Writing Good Rules

# On writing good `rrule` / `frule` methods

## Use `Zero()` or `One()` as return value

The `Zero()` and `One()` differential objects exist as an alternative to directly returning `0` or `zeros(n)`, and `1` or `I`. They allow more optimal computation when chaining pullbacks/pushforwards, to avoid work. They should be used where possible.

## Use `Thunk`s appropriately

If work is only required for one of the returned differentials, then it should be wrapped in a `@thunk` (potentially using a `begin`-`end` block).

If there are multiple return values, their computation should almost always be wrapped in a `@thunk`.

Do not wrap variables in a `@thunk`; wrap the computations that fill those variables in `@thunk`:

``````# good:
∂A = @thunk(foo(x))
return ∂A

∂A = foo(x)
return @thunk(∂A)``````

In the bad example `foo(x)` gets computed eagerly, and all that the thunk is doing is wrapping the already calculated result in a function that returns it.

Do not use `@thunk` if this would be equal or more work than actually evaluating the expression itself. Examples being:

• The expression being a constant
• The expression is merely wrapping something in a `struct`, such as `Adjoint(x)` or `Diagonal(x)`
• The expression being itself a `thunk`
• The expression being from another `rrule` or `frule`; it would be `@thunk`ed if required by the defining rule already.
• There is only one derivative being returned, so from the fact that the user called `frule`/`rrule` they clearly will want to use that one.

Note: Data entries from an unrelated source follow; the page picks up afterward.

-- ==== Sys2Proof/Machine/Control.lean ====
section
/-! DEFINITION. `jmp`, `jt`, `jf`, `call`, `ret` (43_control_transfer.md) and `halt`, `noop` (40_dispatch.md R96, R97). -/

namespace Sys2Proof.Machine

/-- `jmp a` (R151). -/
def execJmp (a : Operand) (s : State) : Host.Outcome State Fault Refusal :=
  .next (jump (valueOf a s) s)

/-- `jt a b` (R152). -/
def execJt (a b : Operand) (s : State) : Host.Outcome State Fault Refusal :=
  .next (if condTrue (valueOf a s) then jump (valueOf b s) s else s)

/-- `jf a b` (R153). -/
def execJf (a b : Operand) (s : State) : Host.Outcome State Fault Refusal :=
  .next (if condTrue (valueOf a s) then s else jump (valueOf b s) s)

/-- `call a` (R154): the push first; on its fault the pc is not redirected. -/
def execCall (a : Operand) (s : State) : Host.Outcome State Fault Refusal :=
  ((push s.pc s).andThen fun _ s' => .done () (jump (valueOf a s) s')).outcome

/-- `ret` (R155): on an empty stack the parameter `RET_EMPTY_POLICY` decides. -/
def execRet (s : State) : Host.Outcome State Fault Refusal :=
  if s.stack = [] then
    match s.params.retEmptyPolicy with
    | .halt => .next (haltRun s)
    | .fault => .next (raise .stackUnderflow 0 s)
  else ((pop s).andThen fun v s' => .done () (jump (v.setWidth 16) s')).outcome

/-- `halt` (R96). -/
def execHalt (s : State) : Host.Outcome State Fault Refusal := .next (haltRun s)

/-- `noop` (R97). -/
def execNoop (s : State) : Host.Outcome State Fault Refusal := .next s

end Sys2Proof.Machine
end

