-- ==== Sys2Proof/Laws/Memory.lean ====
section
/-! SUPPORT. Memory: what a read gives after a write, and that every memory operation keeps the canonical form. -/

namespace Sys2Proof.Machine

/-! ### One read after one write -/

theorem read_nil (a : Nat) : Memory.read [] a = 0 := rfl

theorem read_cons (c : Cell) (m : Memory) (a : Nat) :
    Memory.read (c :: m) a = if c.1 = a then c.2 else Memory.read m a := rfl

theorem erase_cons (c : Cell) (m : Memory) (a : Nat) :
    Memory.erase (c :: m) a = if c.1 = a then Memory.erase m a else c :: Memory.erase m a := by
  by_cases h : c.1 = a <;> simp [Memory.erase, h]

theorem read_erase_same (m : Memory) (a : Nat) : (m.erase a).read a = 0 := by
  induction m with
  | nil => rfl
  | cons c m ih =>
    rw [erase_cons]
    split
    · exact ih
    · rename_i h; rw [read_cons, if_neg h, ih]

theorem read_erase_other (m : Memory) {a b : Nat} (hb : b ≠ a) : (m.erase a).read b = m.read b := by
  induction m with
  | nil => rfl
  | cons c m ih =>
    rw [erase_cons, read_cons]
    split
    · rename_i h; rw [ih, if_neg (by omega)]
    · rw [read_cons, ih]

theorem read_insert_other (m : Memory) {a b : Nat} (v : Word) (hb : b ≠ a) :
    (m.insert a v).read b = m.read b := by
  induction m with
  | nil => simp [Memory.insert, read_cons, Ne.symm hb]
  | cons c m ih =>
    unfold Memory.insert
    split
    · simp [read_cons, Ne.symm hb]
    · rw [read_cons, read_cons, ih]

theorem read_insert_same (m : Memory) (a : Nat) (v : Word) (h : ∀ c ∈ m, c.1 ≠ a) :
    (m.insert a v).read a = v := by
  induction m with
  | nil => simp [Memory.insert, read_cons]
  | cons c m ih =>
    unfold Memory.insert
    split
    · simp [read_cons]
    · rw [read_cons, if_neg (h c (by simp)), ih fun d hd => h d (by simp [hd])]

theorem mem_erase {m : Memory} {a : Nat} {c : Cell} : c ∈ m.erase a ↔ c ∈ m ∧ c.1 ≠ a := by
  simp [Memory.erase]

/-- A read of the written cell gives the word written, in every memory (20_memory.md R62). -/
@[simp] theorem read_write_same (m : Memory) (a : Nat) (v : Word) : (m.write a v).read a = v := by
  unfold Memory.write
  split
  · rename_i h; rw [read_erase_same, h]
  · exact read_insert_same _ _ _ fun c hc => (mem_erase.mp hc).2

/-- A write leaves every other cell alone, in every memory (20_memory.md R62). -/
theorem read_write_other (m : Memory) {a b : Nat} (v : Word) (hb : b ≠ a) :
    (m.write a v).read b = m.read b := by
  unfold Memory.write
  split
  · exact read_erase_other m hb
  · rw [read_insert_other _ _ hb, read_erase_other m hb]

/-- Both laws at once. -/
theorem read_write (m : Memory) (a b : Nat) (v : Word) :
    (m.write a v).read b = if b = a then v else m.read b := by
  split
  · rename_i h; rw [h, read_write_same]
  · exact read_write_other m v ‹_›

/-! ### The canonical form -/

theorem mem_insert {m : Memory} {a : Nat} {v : Word} {c : Cell} (h : c ∈ m.insert a v) :
    c = (a, v) ∨ c ∈ m := by
  induction m with
  | nil => simpa [Memory.insert] using h
  | cons d m ih =>
    unfold Memory.insert at h
    split at h
    · simpa using h
    · rcases List.mem_cons.mp h with rfl | h
      · simp
      · rcases ih h with h | h <;> simp [h]

theorem erase_wf {m : Memory} (h : m.wf) (a : Nat) : (m.erase a).wf :=
  ⟨h.1.filter _, fun c hc => h.2 c (mem_erase.mp hc).1⟩

theorem insert_wf {m : Memory} (h : m.wf) {a : Nat} {v : Word} (ha : a < Config.memWords) (hv : v ≠ 0)
    (hm : ∀ c ∈ m, c.1 ≠ a) : (m.insert a v).wf := by
  refine ⟨?_, fun c hc => ?_⟩
  · induction m with
    | nil => simp [Memory.insert]
    | cons d m ih =>
      have hd := List.pairwise_cons.mp h.1
      unfold Memory.insert
      split
      · rename_i had
        refine List.pairwise_cons.mpr ⟨fun e he => ?_, h.1⟩
        rcases List.mem_cons.mp he with rfl | he
        · exact had
        · exact Nat.lt_trans had (hd.1 e he)
      · rename_i had
        have hda : d.1 ≠ a := hm d (by simp)
        refine List.pairwise_cons.mpr ⟨fun e he => ?_,
          ih ⟨hd.2, fun c hc => h.2 c (by simp [hc])⟩ fun c hc => hm c (by simp [hc])⟩
        rcases mem_insert he with rfl | he
        · simp only; omega
        · exact hd.1 e he
  · rcases mem_insert hc with rfl | hc
    · exact ⟨ha, hv⟩
    · exact h.2 c hc

/-- A write to ordinary memory keeps the canonical form. -/
theorem write_wf {m : Memory} (h : m.wf) {a : Nat} (v : Word) (ha : a < Config.memWords) :
    (m.write a v).wf := by
  unfold Memory.write
  split
  · exact erase_wf h a
  · exact insert_wf (erase_wf h a) ha ‹_› fun c hc => (mem_erase.mp hc).2

/-- Placing words keeps the canonical form. -/
theorem placeWords_wf {m : Memory} (h : m.wf) (a : Nat) (ws : List Word) : (placeWords a ws m).wf := by
  induction ws generalizing a m with
  | nil => exact h
  | cons w ws ih =>
    unfold placeWords
    split
    · exact ih (write_wf h w ‹_›) _
    · exact ih h _

/-- Reset memory is in canonical form. -/
theorem reset_wf : State.reset.mem.wf := by decide

/-- Placed words read back, and cells below them are as before. -/
theorem read_placeWords (ws : List Word) (a b : Nat) (m : Memory) :
    (placeWords a ws m).read b =
      if h : a ≤ b ∧ b < a + ws.length ∧ b < 32768 then ws[b - a]'(by omega) else m.read b := by
  induction ws generalizing a m with
  | nil => simp [placeWords]; intros; omega
  | cons w ws ih =>
    simp only [placeWords, ih, List.length_cons, Config.memWords]
    by_cases hb : b = a
    · subst hb
      have hno : ¬ (b + 1 ≤ b ∧ b < b + 1 + ws.length ∧ b < 32768) := by omega
      simp only [hno, dite_false]
      by_cases hlt : b < 32768
      · have : b ≤ b ∧ b < b + (ws.length + 1) ∧ b < 32768 := by omega
        simp [hlt]
      · have : ¬ (b ≤ b ∧ b < b + (ws.length + 1) ∧ b < 32768) := by omega
        simp [hlt]
    · have hm : Memory.read (if a < 32768 then m.write a w else m) b = m.read b := by
        split
        · exact read_write_other m w hb
        · rfl
      rw [hm]
      by_cases hin : a + 1 ≤ b ∧ b < a + 1 + ws.length ∧ b < 32768
      · have hin' : a ≤ b ∧ b < a + (ws.length + 1) ∧ b < 32768 := by omega
        simp only [hin, hin', and_self, dite_true]
        have : b - a = (b - (a + 1)) + 1 := by omega
        simp [this]
      · have hin' : ¬ (a ≤ b ∧ b < a + (ws.length + 1) ∧ b < 32768) := by omega
        rw [dif_neg hin, dif_neg hin']

end Sys2Proof.Machine
end

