theorem test_decode_gt : decode [5, 32768, 32776, 32767] = .ok (.gt (.reg 0) (.high 32776) (.lit 32767), []) := rfl

theorem test_decode_jmp : decode [6, 40000] = .ok (.jmp (.high 40000), []) := rfl

theorem test_decode_jt : decode [7, 32768, 3] = .ok (.jt (.reg 0) (.lit 3), []) := rfl

theorem test_decode_jf : decode [8, 0, 50] = .ok (.jf (.lit 0) (.lit 50), []) := rfl

theorem test_decode_add : decode [9, 32769, 32768, 32767] = .ok (.add (.reg 1) (.reg 0) (.lit 32767), []) := rfl

theorem test_decode_mult : decode [10, 32770, 4, 5] = .ok (.mult (.reg 2) (.lit 4) (.lit 5), []) := rfl

theorem test_decode_mod : decode [11, 40000, 5, 0] = .ok (.mod (.illegal 40000) (.lit 5) (.lit 0), []) := rfl

theorem test_decode_and : decode [12, 32775, 12, 10] = .ok (.and (.reg 7) (.lit 12) (.lit 10), []) := rfl

theorem test_decode_or : decode [13, 32767, 12, 10] = .ok (.or (.cell 32767) (.lit 12) (.lit 10), []) := rfl

theorem test_decode_not : decode [14, 32768, 32775] = .ok (.not (.reg 0) (.reg 7), []) := rfl

theorem test_decode_rmem : decode [15, 32770, 32769] = .ok (.rmem (.reg 2) (.reg 1), []) := rfl

theorem test_decode_wmem : decode [16, 32769, 7] = .ok (.wmem (.reg 1) (.lit 7), []) := rfl

theorem test_decode_call : decode [17, 20] = .ok (.call (.lit 20), []) := rfl

theorem test_decode_ret : decode [18] = .ok (.ret, []) := rfl

theorem test_decode_out : decode [19, 65535] = .ok (.out (.high 65535), []) := rfl

theorem test_decode_in : decode [20, 300] = .ok (.input (.cell 300), []) := rfl

theorem test_decode_noop : decode [21] = .ok (.noop, []) := rfl

theorem test_decode_rejects : decode [22] = .error (.invalidOpcode 22) ∧ decode [32768] = .error (.invalidOpcode 32768) ∧
    decode [9, 0, 0] = .error (.truncated 9) ∧ decode [] = .error .noWord := ⟨rfl, rfl, rfl, rfl⟩

/-- The numbering of spec/opcode_table.json: `add R0 40 99`, E6's image. -/
theorem test_decode_table_word :
    decodeTableWord 64 (9 + 32768 * 2 ^ 16 + 40 * 2 ^ 32 + 99 * 2 ^ 48) = some (.add (.reg 0) (.lit 40) (.lit 99)) ∧
    decodeTableWord 16 20 = some (.input (.cell 0)) ∧ decodeTableWord 16 22 = none := by decide

/-! ### Single steps -/

/-- V1, V6. -/
theorem test_halt : see status (tiny [0]) = some (.halted, .none, 0, 1, 0) := by decide

/-- V2. -/
theorem test_noop : see status (tiny [21]) = some (.running, .none, 0, 1, 0) := by decide

/-- V7. -/
theorem test_noop_then_past_memory : see status (tinyAt 32767 [21]) = some (.running, .none, 0, 32768, 32767) ∧
    see status { State.reset with pc := 32768 } = some (.faulted, .addressRange, 32768, 32768, 32768) := by decide

/-- V3, V5. -/
theorem test_invalid_opcode : see status (tiny [22]) = some (.faulted, .invalidOpcode, 22, 1, 0) ∧
    see status (tiny [32768]) = some (.faulted, .invalidOpcode, 32768, 1, 0) := by decide

/-- V8. -/
theorem test_operand_past_memory : see status (tinyAt 32767 [1]) = some (.faulted, .addressRange, 32768, 32768, 32767) := by decide

/-- V12. -/
theorem test_set_register : see (fun t => (t.regs[7], t.pc)) (withReg 2 9 (tiny [1, 32775, 32770])) = some (9, 3) := by decide

/-- V15 and V11. -/
theorem test_set_address_before_value : see status (tiny [1, 40000, 40000]) = some (.faulted, .addressRange, 40000, 3, 0) ∧
    see (fun t => t.mem.read 200) (tiny [1, 200, 5]) = some 5 := by decide

/-- V17. -/
theorem test_push : see (fun t => (t.stack, t.pc)) (withReg 5 300 (tiny [2, 32773])) = some ([300], 2) := by decide

/-- 60_exceptions.md R202 and V18. -/
theorem test_push_full : see status { tiny [2, 9] with params := { Params.default with stackDepth := some 0 } } =
      some (.faulted, .stackOverflow, 9, 2, 0) ∧
    see status (tiny [2, 40000]) = some (.faulted, .valueRange, 40000, 2, 0) := by decide

/-- V19. -/
theorem test_pop : see (fun t => (t.regs[4], t.stack)) { tiny [3, 32772] with stack := [8, 9] } = some (9, [8]) := by decide

/-- V21, V22. -/
theorem test_pop_removes_before_store : see status { tiny [3, 40000] with stack := [7] } = some (.faulted, .addressRange, 40000, 2, 0) ∧
    see (fun t => t.stack) { tiny [3, 40000] with stack := [7] } = some [] ∧
    see status (tiny [3, 40000]) = some (.faulted, .stackUnderflow, 0, 2, 0) := by decide

/-- V23, V26. -/
theorem test_rmem : see (fun t => t.regs[2]) (withReg 1 100 { tiny [15, 32770, 32769] with mem := [(0, 15), (1, 32770), (2, 32769), (100, 7)] }) = some 7 ∧
    see (fun t => t.regs[0]) (withReg 0 5 (tiny [15, 32768, 500])) = some 0 := by decide

/-- V24, V25. -/
theorem test_rmem_faults : see status (tiny [15, 32768, 1]) = some (.faulted, .valueRange, 32768, 3, 0) ∧
    see status (tiny [15, 32768, 40000]) = some (.faulted, .addressRange, 40000, 3, 0) := by decide

/-- V27. -/
theorem test_wmem_dereferences : see (fun t => (t.mem.read 100, t.regs[1])) (withReg 1 100 (tiny [16, 32769, 7])) = some (7, 100) := by decide

/-- V30. -/
theorem test_wmem_value_fault : see (fun t => (t.faultCode, t.faultInfo, t.mem.read 50)) (tiny [16, 50, 40000]) = some (.valueRange, 40000, 0) := by decide

/-- V31, V32. -/
theorem test_eq : see (fun t => t.regs[0]) (withReg 1 7 (tiny [4, 32768, 32769, 7])) = some 1 ∧
    see (fun t => t.regs[0]) (withReg 1 7 (tiny [4, 32768, 32769, 8])) = some 0 := by decide

/-- V34. -/
theorem test_eq_illegal_destination : see status (tiny [4, 40000, 1, 1]) = some (.faulted, .addressRange, 40000, 4, 0) := by decide

/-- V36, V37, V38. -/
theorem test_gt : see (fun t => t.regs[0]) (tiny [5, 32768, 5, 5]) = some 0 ∧
    see (fun t => t.regs[0]) (tiny [5, 32768, 32767, 0]) = some 1 ∧
    see (fun t => t.regs[0]) (tiny [5, 32768, 32776, 32767]) = some 1 := by decide

/-- V39, V42. -/
theorem test_add_wraps : see (fun t => t.regs[0]) (tiny [9, 32768, 32758, 15]) = some 5 ∧
    see (fun t => t.regs[0]) (tiny [9, 32768, 40000, 0]) = some 7232 := by decide

/-- V9. -/
theorem test_add_reads_before_write : see (fun t => t.regs[0]) (withReg 0 3 (tiny [9, 32768, 32768, 32768])) = some 6 := by decide

/-- V44, V46. -/
theorem test_mult : see (fun t => t.regs[0]) (tiny [10, 32768, 32767, 32767]) = some 1 ∧
    see (fun t => t.regs[0]) (tiny [10, 32768, 65535, 65535]) = some 1 := by decide

/-- V49, V52, V53. -/
theorem test_mod : see (fun t => t.regs[0]) (tiny [11, 32768, 3, 10]) = some 3 ∧
    see (fun t => t.regs[0]) (tiny [11, 32768, 40000, 7]) = some 2 ∧
    see status (tiny [11, 32768, 40000, 50000]) = some (.faulted, .valueRange, 40000, 4, 0) := by decide

/-- V51. -/
theorem test_mod_by_zero_first : see status (tiny [11, 40000, 5, 0]) = some (.faulted, .divideByZero, 5, 4, 0) := by decide

/-- V54, V55, V56. -/
theorem test_and : see (fun t => t.regs[0]) (tiny [12, 32768, 12, 10]) = some 8 ∧
    see (fun t => t.regs[0]) (tiny [12, 32768, 40000, 32767]) = some 7232 ∧
    see status (tiny [12, 32768, 40000, 40000]) = some (.faulted, .valueRange, 40000, 4, 0) := by decide

/-- V57, V58. -/
theorem test_or : see (fun t => t.regs[0]) (tiny [13, 32768, 12, 10]) = some 14 ∧
    see status (tiny [13, 32768, 40000, 0]) = some (.faulted, .valueRange, 40000, 4, 0) := by decide

/-- V61, V62. -/
theorem test_not : see (fun t => t.regs[0]) (tiny [14, 32768, 21845]) = some 10922 ∧
    see status (tiny [14, 32768, 40000]) = some (.faulted, .valueRange, 58303, 3, 0) := by decide

/-- V64, V65. -/
theorem test_jmp : see (fun t => t.pc) (withReg 0 300 (tiny [6, 32768])) = some 300 ∧
    see status (tiny [6, 40000]) = some (.running, .none, 0, 40000, 0) := by decide

/-- V67, V68. -/
theorem test_jt : see (fun t => t.pc) (withReg 0 2 (tinyAt 9 [7, 32768, 3])) = some 3 ∧
    see (fun t => t.pc) (tinyAt 9 [7, 32768, 3]) = some 12 := by decide

/-- V71, V72. -/
theorem test_jf : see (fun t => t.pc) (tinyAt 9 [8, 32768, 3]) = some 3 ∧
    see (fun t => t.pc) (withReg 0 5 (tinyAt 9 [8, 32768, 3])) = some 12 := by decide

/-- V73. -/
theorem test_call : see (fun t => (t.stack, t.pc)) { tinyAt 8 [17, 20] with stack := [9] } = some ([9, 10], 20) := by decide

/-- V75. -/
theorem test_call_at_the_top : see status (tinyAt 32766 [17, 0]) = some (.faulted, .valueRange, 32768, 32768, 32766) ∧
    see (fun t => t.stack) (tinyAt 32766 [17, 0]) = some [] := by decide
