-- ==== Sys2Proof/Word.lean ====
section
/-! DEFINITION. The word types of the Shephor S9 (R2, R3, R23, R33): bytes, 32-bit containers and
instruction words, 64-bit scalar registers. Only the names; what is done to them stands in Machine/. -/

namespace Sys2Proof

/-- One byte of a memory or scratchpad. -/
abbrev Byte := BitVec 8

/-- A 32-bit container of a vector register, a tile element or an instruction word (R23, R33). -/
abbrev Word := BitVec 32

/-- A 64-bit scalar or control register (R11, R123). -/
abbrev Dword := BitVec 64

end Sys2Proof
end

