/-- Whether a virtual device's object range holds the handle on this chip, or the job's chip table on another (R28,
R350, R351), or a window in which it takes part (R276, R360). -/
def allocated (y : Sys) (vk h : Nat) : Bool :=
  let v := vdOf y vk
  let home := field h 16 14
  let idx := field h 13 0
  let own := v.st != .absent &&
    (if home < 4 then inRange ((v.dieobj[home]?).getD (0, 0)) idx
     else if field h 35 17 = vk / 32 % 524288 then inRange v.tulobj idx
     else (v.chipTable.any fun t => t.1 == vk / 32) && v.chipTable.any fun t => t.1 == field h 35 17 && inRange t.2 idx)
  match objOf y h with
  | some o => if o.window then o.body != .free && slotsWindow y vk h else own
  | Option.none => own
where
  /-- Some key slot of this chip is a window with this object in which the virtual device takes part. -/
  slotsWindow (y : Sys) (vk h : Nat) : Bool :=
    y.keys.any fun p => p.1 / 64 == vk / 32 && p.2.kind == 2 && p.2.wobj == h && p.2.parts.testBit (vk % 32)

/-! ## What an instruction occupies and does -/

/-- A program trap with its code, or a domain fault with its kind. -/
inductive Stop where
  | trap (code elem : Nat)
  | fault (kind : Nat)
  deriving DecidableEq, Repr

/-- A place that an instruction uses in a cycle (R74, R259); of a slot, vectors 0 to n − 1. -/
inductive Use where
  | vec (r k : Nat)
  | mask (m : Nat)
  | tile (t i : Nat)
  | slot (o : Nat) (write : Bool) (n : Nat)
  | spad (core banks : Nat)
  deriving DecidableEq, Repr

/-- Where an instruction acts. -/
structure Env where
  s    : State
  core : Nat
  role : Nat

/-- The core. -/
def Env.c (v : Env) : Core := coreOf v.s.sys v.core

/-- The domain. -/
def Env.dom (v : Env) : Domain := domOfCore v.s.sys v.core

/-- TTC. -/
def Env.now (v : Env) : Nat := v.dom.ttc v.s.gtc

/-- A back-end instruction in its entry: its unit, the rows it samples one by one, the first sample's offset and the
cycles per row, how long it occupies its unit and what each cycle is charged (in busy cycles, R101), what it uses
δ cycles after its issue, the sources it holds (last offset, registers, masks; R221), the deadline it must not
issue before (R72), whether it may issue yet in handler mode (R91), the checks at issue, a check made δ cycles after it
by an instruction that samples no row one by one (R80), the effect of issuing,
the landings made at issue with what the entry keeps, the sampling of a row with what the entry keeps after it,
a row's scratchpad read, and the vector registers whose read streams it consumes (R167). -/
structure BackOp where
  unit    : UnitId
  rows    : Nat := 0
  first   : Nat := 0
  step    : Nat := 1
  busy    : Nat := 1
  cost    : Nat → Nat := fun d => if d = 0 then 1 else 0
  indexed : Bool := false
  uses    : Nat → List Use := fun _ => []
  hold    : Nat × List Nat × List Nat := (0, [], [])
  deadline : Nat := 0
  ready   : Unit → Bool := fun _ => true
  check   : Unit → Option Stop := fun _ => Option.none
  late    : Nat → Option Stop := fun _ => Option.none
  noted   : Sys → Sys := fun y => y
  fire    : Sys → Sys := fun y => y
  issue   : Unit → List Landing × List Nat := fun _ => ([], [])
  sample  : Nat → Except Stop (List Landing × List Pend) := fun _ => .ok ([], [])
  keep    : Nat → Option (List Nat) := fun _ => Option.none
  access  : Pend → List Landing := fun _ => []
  reads   : List Nat := []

## Be careful with using `adjoint` when you mean `transpose`

Remember for complex numbers `a'` (i.e. `adjoint(a)`) takes the complex conjugate. Instead you probably want `transpose(a)`, unless you've already restricted `a` to be a `AbstractMatrix{<:Real}`.

## Code Style

Use named local functions for the `pushforward`/`pullback`:

``````# good:
function frule(::typeof(foo), x)
Y = foo(x)
function foo_pushforward(_, ẋ)
return bar(ẋ)
end
return Y, foo_pushforward
end
#== output
julia> frule(foo, 2)
(4, var"#foo_pushforward#11"())
==#

function frule(::typeof(foo), x)
return foo(x), (_, ẋ) -> bar(ẋ)
end
#== output:
julia> frule(foo, 2)
(4, var"##9#10"())
==#``````

While this is more verbose, it ensures that if an error is thrown during the `pullback`/`pushforward` the `gensym` name of the local function will include the name you gave it. This makes it a lot simpler to debug from the stacktrace.

## Write tests

There are fairly decent tools for writing tests based on FiniteDifferences.jl. They are in `tests/test_utils.jl`. Take a look at existing test and you should see how to do stuff.

Warning

Use finite differencing to test derivatives. Don't use analytical derivations for derivatives in the tests. Those are what you use to define the rules, and so can not be confidently used in the test. If you misread/misunderstood them, then your tests/implementation will have the same mistake.

## CAS systems are your friends.

It is very easy to check gradients or derivatives with a computer algebra system (CAS) like WolframAlpha.